Fiorina campaigns for Rand Paul in Ky. Senate race


LOUISVILLE (AP) — Carly Fiorina is campaigning for Rand Paul in Kentucky, reuniting the two one-time presidential candidates as part of the Kentucky senator’s slow but steady re-election campaign.

Fiorina, the former chief executive officer of Hewlett-Packard, appeared at a fundraiser for Paul at the Louisville home of Cathy Bailey, who was ambassador to Latvia under former President George W. Bush and a major Republican donor. Fiorina and Paul both sought the Republican nomination for president, only to falter beneath the weight of presumptive nominee Donald Trump.

During their many presidential debates together, Fiorina said there was always a moment when a candidate has an opportunity to say something important.

“There were some candidates who let those moments pass by. They didn’t say what they really believed; they didn’t take advantage of the opportunity to educate and inspire,” she said. “And I saw Rand Paul never miss a moment.”

Fiorina has since traveled the country campaigning for Republican candidates, while Paul set his sights on winning re-election to his U.S. Senate seat with an eye toward helping fellow U.S. Sen. Mitch McConnell keep his job as majority leader. But the presidential campaign took its toll on Paul, and the most recent fundraising reports show him nearly neck and neck with Democratic challenger Jim Gray, the mayor of Lexington and a wealthy businessman who loaned his campaign $1 million.

Gray has held news conferences in front of Paul’s Senate offices criticizing him for not voting for Democratic-backed gun control measures in light of the Orlando shooting, while Paul backed other measures supported by Republicans. And Gray has criticized Paul for voting against an appropriations bill that included billions of dollars for coal research, which Paul dismissed as a feeble attempt that would do nothing to combat Obama’s energy policies.

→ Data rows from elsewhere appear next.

-- ==== Sys2Proof/Laws/Follows/Views.lean ====
section
/-!
SUPPORT. Safety.Follows for the operations of Machine/Views.lean.
-/

namespace Sys2Proof.Machine

end Sys2Proof.Machine
end

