theorem witness_WordsIssueAndTheBudgetEnds :
    (∃ (e : Fin 32) (s : State), s.engStructBad e = false ∧ (s.eng e).st = .running ∧ (s.eng e).inRound = true ∧ (s.eng e).slotsDone = [] ∧ s.engBudget e ≤ (s.eng e).issued ∧ s.engK e ≤ (s.eng e).ridx + 1) ∧
    (∃ (e : Fin 32) (s : State), s.engStructBad e = false ∧ (s.eng e).st = .running ∧ (s.eng e).inRound = true ∧ (s.eng e).slotsDone = [] ∧ s.engBudget e ≤ (s.eng e).issued ∧ (s.eng e).ridx + 1 < s.engK e) ∧
    (∃ (e : Nat) (l : List SlotName) (s : State), let x := s.eng e; let done := l ++ x.slotsDone; let whole := SlotName.arith ∈ done ∧ SlotName.xmove ∈ done ∧ SlotName.ymove ∈ done ∧ SlotName.ctrl ∈ done; ¬whole) ∧
    (∃ (e : Nat) (l : List SlotName) (s : State), let x := s.eng e; let done := l ++ x.slotsDone; let whole := SlotName.arith ∈ done ∧ SlotName.xmove ∈ done ∧ SlotName.ymove ∈ done ∧ SlotName.ctrl ∈ done; whole ∧ x.finalSeen = false ∧ x.issued + 1 < s.engBudget e ∧ x.repeatTo = none ∧ x.far = []) ∧
    (∃ (e : Nat) (l : List SlotName) (s : State), let x := s.eng e; let done := l ++ x.slotsDone; let whole := SlotName.arith ∈ done ∧ SlotName.xmove ∈ done ∧ SlotName.ymove ∈ done ∧ SlotName.ctrl ∈ done; whole ∧ x.finalSeen = false ∧ x.issued + 1 < s.engBudget e ∧ x.repeatTo = none ∧ x.far = [] ∧ x.blocks = []) ∧
    (∃ (e : Nat) (l : List SlotName) (s : State) (b : _) (r : _), let x := s.eng e; let done := l ++ x.slotsDone; let whole := SlotName.arith ∈ done ∧ SlotName.xmove ∈ done ∧ SlotName.ymove ∈ done ∧ SlotName.ctrl ∈ done; whole ∧ x.finalSeen = false ∧ x.issued + 1 < s.engBudget e ∧ x.repeatTo = none ∧ x.far = [] ∧ x.blocks = b :: r ∧ b.last ≠ x.pc) ∧
    (∃ (e : Nat) (l : List SlotName) (s : State) (b : _) (r : _), let x := s.eng e; let done := l ++ x.slotsDone; let whole := SlotName.arith ∈ done ∧ SlotName.xmove ∈ done ∧ SlotName.ymove ∈ done ∧ SlotName.ctrl ∈ done; whole ∧ x.finalSeen = false ∧ x.issued + 1 < s.engBudget e ∧ x.repeatTo = none ∧ x.far = [] ∧ x.blocks = b :: r ∧ b.last = x.pc ∧ 1 < (look 0 x.lc r.length).toNat) ∧
    (∃ (e : Nat) (l : List SlotName) (s : State) (b : _), let x := s.eng e; let done := l ++ x.slotsDone; let whole := SlotName.arith ∈ done ∧ SlotName.xmove ∈ done ∧ SlotName.ymove ∈ done ∧ SlotName.ctrl ∈ done; whole ∧ x.finalSeen = false ∧ x.issued + 1 < s.engBudget e ∧ x.repeatTo = none ∧ x.far = [] ∧ x.blocks = [b] ∧ b.last = x.pc ∧ (look 0 x.lc 0).toNat ≤ 1) ∧
    (∃ (e : Nat) (l : List SlotName) (s : State) (last : _), let x := s.eng e; let done := l ++ x.slotsDone; let whole := SlotName.arith ∈ done ∧ SlotName.xmove ∈ done ∧ SlotName.ymove ∈ done ∧ SlotName.ctrl ∈ done; whole ∧ x.finalSeen = false ∧ x.issued + 1 < s.engBudget e ∧ x.far = [] ∧ x.repeatTo = some (0, last) ∧ x.blocks = []) ∧
    (∃ (e : Nat) (l : List SlotName) (s : State), let x := s.eng e; let done := l ++ x.slotsDone; let whole := SlotName.arith ∈ done ∧ SlotName.xmove ∈ done ∧ SlotName.ymove ∈ done ∧ SlotName.ctrl ∈ done; whole ∧ x.finalSeen = false ∧ s.engBudget e ≤ x.issued + 1 ∧ x.repeatTo = none) ∧
    (∃ (e : Nat) (l : List SlotName) (s : State) (n : _) (last : _), let x := s.eng e; let done := l ++ x.slotsDone; let whole := SlotName.arith ∈ done ∧ SlotName.xmove ∈ done ∧ SlotName.ymove ∈ done ∧ SlotName.ctrl ∈ done; whole ∧ x.finalSeen = false ∧ x.far = [] ∧ x.repeatTo = some (n + 1, last)) :=
  ⟨⟨31, engine 31 0 fun x => { x with issued := 100 }, by decide +kernel⟩,
    ⟨31, regs (engine 31 0 fun x => { x with issued := 100 }) [(engReg 31 0x010, 0x80000100)], by decide +kernel⟩,
    ⟨31, [], on, by decide +kernel⟩,
    ⟨31, [.ctrl], regs (on.setEng 31 { Engine.reset with slotsDone := [.arith, .xmove, .ymove] }) [(engReg 31 0x014, 100)], by decide +kernel⟩,
    ⟨31, [.ctrl], regs (on.setEng 31 { Engine.reset with slotsDone := [.arith, .xmove, .ymove] }) [(engReg 31 0x014, 100)], by decide +kernel⟩,
    ⟨31, [.ctrl], regs (on.setEng 31 { Engine.reset with slotsDone := [.arith, .xmove, .ymove], blocks := [⟨0, 1⟩] }) [(engReg 31 0x014, 100)], ⟨0, 1⟩, [], by decide +kernel⟩,
    ⟨31, [.ctrl], regs (on.setEng 31 { Engine.reset with slotsDone := [.arith, .xmove, .ymove], blocks := [⟨0, 0⟩], lc := [(0, 2)] }) [(engReg 31 0x014, 100)], ⟨0, 0⟩, [], by decide +kernel⟩,
    ⟨31, [.ctrl], regs (on.setEng 31 { Engine.reset with slotsDone := [.arith, .xmove, .ymove], blocks := [⟨0, 0⟩], lc := [(0, 1)] }) [(engReg 31 0x014, 100)], ⟨0, 0⟩, by decide +kernel⟩,
    ⟨31, [.ctrl], regs (on.setEng 31 { Engine.reset with slotsDone := [.arith, .xmove, .ymove], repeatTo := some (0, 4095) }) [(engReg 31 0x014, 100)], 4095, by decide +kernel⟩,
    ⟨31, [.ctrl], on.setEng 31 { Engine.reset with slotsDone := [.arith, .xmove, .ymove] }, by decide +kernel⟩,
    ⟨31, [.ctrl], on.setEng 31 { Engine.reset with slotsDone := [.arith, .xmove, .ymove], repeatTo := some (65535, 1) }, 65534, 1, by decide +kernel⟩⟩

theorem witness_EngineCommands :
    (∃ (e : Fin 32) (t : Nat) (s0 : State), let s := s0.upTo t; let x := s.eng e; s.unitOn (e / 4 + 1) = true ∧ s.loader.st ≠ .applying ∧ x.st = .stopped ∧ s.engBudget e ≠ 0) ∧
    (∃ (e : Fin 32) (t : Nat) (s0 : State), let s := s0.upTo t; let x := s.eng e; let c := fld (s.reg (engReg e 0x024)) 15 0 * 2 ^ 32 + (s.reg (engReg e 0x020)).toNat; s.unitOn (e / 4 + 1) = true ∧ s.loader.st ≠ .applying ∧ x.st = .stopped ∧ s.engBudget e ≠ 0 ∧ s.tickCount.toNat < c) ∧
    (∃ (e : Fin 32) (t : Nat) (s0 : State), let s := s0.upTo t; let x := s.eng e; let c := fld (s.reg (engReg e 0x024)) 15 0 * 2 ^ 32 + (s.reg (engReg e 0x020)).toNat; s.unitOn (e / 4 + 1) = true ∧ s.loader.st ≠ .applying ∧ x.st = .stopped ∧ s.engBudget e ≠ 0 ∧ c ≤ s.tickCount.toNat) ∧
    (∃ (e : Fin 32) (t : Nat) (s0 : State), let s := s0.upTo t; let x := s.eng e; s.unitOn (e / 4 + 1) = true ∧ s.loader.st ≠ .applying ∧ x.st = .armed) ∧
    (∃ (e : Fin 32) (t : Nat) (s0 : State), let s := s0.upTo t; let x := s.eng e; s.unitOn (e / 4 + 1) = true ∧ s.loader.st ≠ .applying ∧ x.st = .running ∧ (s.holding (s.engTb e) = false ∨ x.gain ≠ 0)) ∧
    (∃ (e : Fin 32) (t : Nat) (s0 : State), let s := s0.upTo t; let x := s.eng e; s.unitOn (e / 4 + 1) = true ∧ s.loader.st ≠ .applying ∧ x.st = .faulted) ∧
    (∃ (e : Fin 32) (t : Nat) (s0 : State), let s := s0.upTo t; let x := s.eng e; s.unitOn (e / 4 + 1) = true ∧ s.loader.st ≠ .applying ∧ x.st ≠ .stopped) ∧
    (∃ (e : Fin 32) (t : Nat) (s0 : State), let s := s0.upTo t; let x := s.eng e; s.unitOn (e / 4 + 1) = true ∧ s.loader.st ≠ .applying ∧ x.st ≠ .faulted) :=
  ⟨⟨31, 0, regs (on.setEng 31 { Engine.reset with st := .stopped }) [(engReg 31 0x014, 1)], by decide +kernel⟩,
    ⟨31, 0, regs (on.setEng 31 { Engine.reset with st := .stopped }) [(engReg 31 0x014, 1), (engReg 31 0x020, 1)], by decide +kernel⟩,
    ⟨31, 0, regs (on.setEng 31 { Engine.reset with st := .stopped }) [(engReg 31 0x014, 1)], by decide +kernel⟩,
    ⟨31, 0, regs (on.setEng 31 { Engine.reset with st := .armed }) [(engReg 31 0x014, 1)], by decide +kernel⟩,
    ⟨31, 0, regs (on.setEng 31 { Engine.reset with st := .running, gain := 1 }) [(engReg 31 0x014, 1)], by decide +kernel⟩,
    ⟨31, 0, regs (on.setEng 31 { Engine.reset with st := .faulted }) [(engReg 31 0x014, 1)], by decide +kernel⟩,
    ⟨31, 0, regs (on.setEng 31 { Engine.reset with st := .off }) [(engReg 31 0x014, 1)], by decide +kernel⟩,
    ⟨31, 0, regs (on.setEng 31 { Engine.reset with st := .off }) [(engReg 31 0x014, 1)], by decide +kernel⟩⟩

But aside from responding to his criticisms, Paul has mostly ignored Gray, choosing instead to focus on his official duties as a senator. His appearance with Fiorina on Friday marks one of the few purely political events he has had since the Republican primary in May.

“Having her here shows such great unity,” Bailey said.

Neither Paul nor Fiorina mentioned Trump, whom they sharply criticized during their respective presidential campaigns. But Paul came close earlier in the day, responding to a reporter’s question about Trump questioning the ability of a federal judge to treat him fairly given the judge’s Mexican heritage. Paul has said the Republican party needs to be more diverse.

“I think it’s important that we not vilify people based on their ethnicity,” he said, while stopping short of criticizing Trump directly.

Friday night, Fiorina amplified Paul’s brand of liberty politics by telling the crowd that “power concentrated is power abused, always.” She used the vote by Great Britain to leave the European Union as an example.

“Why did the UK vote to exit the EU today?” she said

“Freedom,” a man in the crowd answered

“That’s exactly right,” Fiorina said. “Because a bunch of people in the UK said you know what, who are these bureaucrats in Brussels? Who are they? They are not accountable to us, they are not elected by us, they just keep doing stuff to us.”

Paul said earlier in the day he has “mixed feelings” about Great Britain leaving the European Union, saying he is for free trade but “at the same time I think each country should be allowed to decide their own immigration policy.”

Paul’s speech included attacks of Barack Obama and Hillary Clinton on Friday, but also a broad critique of both parties for allowing the national debt to approach $20 trillion.

“We’re ruining the country,” he said.